ND1 Microkelvin Platform is a cutting-edge facility designed to accommodate large-scale experiments conducted at ultra-low temperatures, reaching as low as 100 μK and 200 μK. Our facility achieves these extreme conditions through the operation of a copper nuclear adiabatic demagnetization stage in tandem with an Oxford Instruments dilution refrigerator.

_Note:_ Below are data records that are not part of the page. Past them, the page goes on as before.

-- ==== Sys2Proof/Tests/Slice0.lean ====
section
/-! SUPPORT. The model's own tests: ill-formed terms that each check of WellFormed refuses, words written out from Tables 7-1,
7-4 and 7-8, results worked by hand from the spec's rules and examples, and a witness for the hypotheses of every statement. -/

namespace Sys2Proof.Tests

open Sys2Proof.Machine Sys2Proof.Claims

set_option maxRecDepth 20000

def hd : Hdr := ⟨false, false⟩

/-! ### Ill-formed terms (R166 to R169, R172 item 2) -/

theorem test_wf_clz_b : (Instr.clz hd ⟨1, 2, 3, 0⟩).wf = false := by decide
theorem test_wf_vd_type : (Instr.iaddVd hd ⟨1, 2, 8, 0, 0⟩).wf = false := by decide
theorem test_wf_vd_reserved_mod : (Instr.iaddVd hd ⟨1, 2, 2, 1, 0⟩).wf = false := by decide
theorem test_wf_vd_sat_refused : (Instr.iminVd hd ⟨1, 2, 2, 2, 0⟩).wf = false := by decide
theorem test_wf_vd_odd_pair : (Instr.imulVd hd ⟨1, 2, 3, 0, 0⟩).wf = false := by decide
theorem test_wf_vd_odd_source : (Instr.imulVd hd ⟨2, 3, 3, 0, 0⟩).wf = false := by decide
theorem test_wf_icvt_sat_b32 : (Instr.icvt hd ⟨2, 4, 8, 2, 0⟩).wf = false := by decide
theorem test_wf_icvt_odd : (Instr.icvt hd ⟨3, 4, 7, 0, 0⟩).wf = false := by decide
theorem test_wf_vi_literal_missing : (Instr.iaddi hd ⟨1, 2, 64, 0, none⟩).wf = false := by decide
theorem test_wf_vi_literal_unasked : (Instr.iaddi hd ⟨1, 2, 5, 0, some 7⟩).wf = false := by decide
theorem test_wf_vi_shift_32 : (Instr.shli hd ⟨1, 2, 32, 0, none⟩).wf = false := by decide
theorem test_wf_mov_a : (Instr.mov hd ⟨1, 1, 2, 0⟩).wf = false := by decide
theorem test_wf_movi_a : (Instr.movi hd ⟨1, 1, 2, 0, none⟩).wf = false := by decide
theorem test_wf_movs_number : (Instr.movs hd ⟨1, 0, 16, 0⟩).wf = false := by decide
theorem test_wf_movs_odd_pair : (Instr.movs hd ⟨1, 1, 0, 0⟩).wf = false := by decide
theorem test_wf_icmp_type : (Instr.icmp hd ⟨0, 10, 2, 4, 0⟩).wf = false := by decide
theorem test_wf_icmp_odd : (Instr.icmp hd ⟨0, 9, 3, 4, 0⟩).wf = false := by decide
theorem test_wf_gset_slot : (Instr.gset hd ⟨0, 1, 2⟩).wf = false := by decide
theorem test_wf_ur_register : (Instr.sadd hd ⟨96, 1, 2, none⟩).wf = false := by decide
theorem test_wf_ur_source : (Instr.sadd hd ⟨1, 96, 2, none⟩).wf = false := by decide
theorem test_wf_ur_two_literals : (Instr.sadd hd ⟨1, 127, 127, some 5⟩).wf = false := by decide
theorem test_wf_ur_literal_missing : (Instr.sadd hd ⟨1, 127, 2, none⟩).wf = false := by decide
theorem test_wf_smov_b : (Instr.smov hd ⟨1, 2, 3, none⟩).wf = false := by decide
theorem test_wf_xred_type : (Instr.xredAdd hd ⟨1, 2, 0, 0, 0⟩).wf = false := by decide
theorem test_wf_xred_sat : (Instr.xredAdd hd ⟨1, 2, 2, 2, 0⟩).wf = false := by decide
theorem test_wf_xmask_odd : (Instr.xmask hd ⟨0, 6, 3, 0, 0⟩).wf = false := by decide
theorem test_wf_xany_b : (Instr.xany hd ⟨0, 6, 3, 1, 0⟩).wf = false := by decide
theorem test_wf_float_type : (Instr.fadd hd ⟨1, 2, 9, 0, 0⟩).wf = false := by decide
theorem test_wf_float_mode : (Instr.fmin hd ⟨1, 2, 10, 1, 0⟩).wf = false := by decide
theorem test_wf_float_packed : (Instr.fdiv hd ⟨1, 2, 13, 0, 0⟩).wf = false := by decide
theorem test_wf_fcmp_packed : (Instr.fcmp hd ⟨0, 13, 2, 4, 0⟩).wf = false := by decide
theorem test_wf_cvt_source : (Instr.cvtF32 hd ⟨1, 2, 8, 0, 0⟩).wf = false := by decide
theorem test_wf_cvt_pair : (Instr.cvtI64 hd ⟨1, 2, 10, 0, 0⟩).wf = false := by decide
theorem test_wf_m_reserved_bit : (Instr.ldgB32 hd ⟨1, 2, 2, 1, 0, none⟩).wf = false := by decide
theorem test_wf_m_scope : (Instr.ldgB32 hd ⟨1, 2, 2, 18, 0, none⟩).wf = false := by decide
theorem test_wf_m_literal_x : (Instr.ldgB32 hd ⟨1, 2, 3, 1, 0, some 4⟩).wf = false := by decide
theorem test_wf_m_literal_missing : (Instr.ldgB32 hd ⟨1, 2, 3, 0, 0, none⟩).wf = false := by decide
theorem test_wf_m_quad : (Instr.ldgB128 hd ⟨2, 2, 0, 0, 0, none⟩).wf = false := by decide
theorem test_wf_m_pair : (Instr.stgB64 hd ⟨1, 2, 0, 0, 0, none⟩).wf = false := by decide
theorem test_wf_scratch_mode : (Instr.ldsB32 hd ⟨1, 2, 2, 0, 0, none⟩).wf = false := by decide
theorem test_wf_stb_mode : (Instr.stb hd ⟨1, 2, 1, 0, 0, none⟩).wf = false := by decide
theorem test_wf_fence_scope : (Instr.fence hd ⟨9, 0⟩).wf = false := by decide
theorem test_wf_bar_scope : (Instr.bar hd ⟨3, 0⟩).wf = false := by decide
theorem test_wf_cas_odd : (Instr.atomI32 hd ⟨1, 0, 7, 0, 2, 0⟩).wf = false := by decide
theorem test_wf_cas_quad : (Instr.atomI64 hd ⟨2, 0, 7, 0, 2, 0⟩).wf = false := by decide
theorem test_wf_atom_float_op : (Instr.atomF32 hd ⟨1, 0, 3, 0, 2, 0⟩).wf = false := by decide
theorem test_wf_red_acquire : (Instr.redI32 hd ⟨1, 0, 0, 1, 2, 0⟩).wf = false := by decide
theorem test_wf_red_exch : (Instr.redI32 hd ⟨1, 0, 6, 0, 2, 0⟩).wf = false := by decide
theorem test_wf_unord_min : (Instr.redF32Unord hd ⟨1, 0, 1, 0, 2, 0⟩).wf = false := by decide
theorem test_wf_jump_d : (Instr.ret hd ⟨1, 2, 0, 0⟩).wf = false := by decide
theorem test_wf_calli_b : (Instr.calli hd ⟨1, 2, 1, 0⟩).wf = false := by decide
theorem test_wf_join_range : (Instr.join hd ⟨1, 2, 0, 0⟩).wf = false := by decide
theorem test_wf_leave_order : (Instr.leave hd ⟨2, 1, 0, 0⟩).wf = false := by decide
theorem test_wf_reorder_d : (Instr.reorder hd ⟨1, 2, 0, 0⟩).wf = false := by decide
theorem test_wf_async_scope : (Instr.copy hd ⟨1, 2, 1, 0⟩).wf = false := by decide
theorem test_wf_async_run : (Instr.copy hd ⟨1, 94, 2, 0⟩).wf = false := by decide
theorem test_wf_coll_scope : (Instr.coll hd ⟨1, 2, 4, 0⟩).wf = false := by decide
theorem test_wf_mma_token : (Instr.mmaIssue hd ⟨1, 2, 0, 0⟩).wf = false := by decide
theorem test_wf_commit_p : (Instr.mmaCommit hd ⟨1, 2, 0, 0⟩).wf = false := by decide
theorem test_wf_queue_nb : (Instr.qinit hd ⟨1, 2, true, 0, 0⟩).wf = false := by decide
theorem test_wf_queue_cn : (Instr.qpush hd ⟨1, 2, false, 1, 0⟩).wf = false := by decide
theorem test_wf_record_node : (Instr.spawn hd ⟨96, 2, 1, 0⟩).wf = false := by decide
theorem test_wf_stage_fields : (Instr.stagePass hd ⟨0, 0, 1, 0⟩).wf = false := by decide
theorem test_wf_recld_run : (Instr.recld hd ⟨1, 60, 4, 0⟩).wf = false := by decide
theorem test_wf_combine_s : (Instr.combine hd ⟨1, 2, 3, 0⟩).wf = false := by decide
theorem test_wf_trap_number : (Instr.trap hd ⟨0, 1, 64, 0, some 1⟩).wf = false := by decide
theorem test_wf_sysreg_number : (Instr.sysrd hd ⟨1, 9⟩).wf = false := by decide
theorem test_wf_inval_kind : (Instr.inval hd ⟨1, 4⟩).wf = false := by decide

Key Features of the ND1 Microkelvin Refrigerator:

1. Advanced SQUID-Based Amplifiers: The ND1 is equipped with four state-of-the-art SQUID-based amplifiers, including two-stage DC SQUIDs from our collaborators at PTB. These high-sensitivity current amplifiers enable a range of capability:
   • Broadband Low-Frequency NMR: Unlock the mysteries of matter at the atomic scale with our advanced NMR capabilities.
   • Fast Current Sensing Noise Thermometry: Measure temperatures ranging from 100μK to 4K with precision and speed using noise thermometry techniques.
   • Heat Capacity Measurements: Investigate heat capacity from 100μK to 100mK using noise thermometry for detailed insights into material properties.

Scientific Focus:

At ND1, our primary scientific objectives are centered around the following research areas:

1. Quantum Materials with Two-Dimensional Helium: We aim to explore and realize quantum materials using two-dimensional helium as fundamental model systems. These systems serve as ideal platforms for studying strongly correlated quantum matter.
2. Interplay of Nuclear and Electronic Magnetism with Superconductivity: Investigate the fascinating interplay between nuclear magnetism, electronic magnetism, and superconductivity in heavy fermion systems.
3. Novel Calorimetry Techniques: We are at the forefront of developing and applying innovative calorimetry techniques to gain deeper insights into material properties.
4. Mechanical Resonators for Quantum Studies: We use mechanical resonators, including torsional oscillators and NEMS (Nanoelectromechanical Systems), to study the behavior of quantum fluids and solids.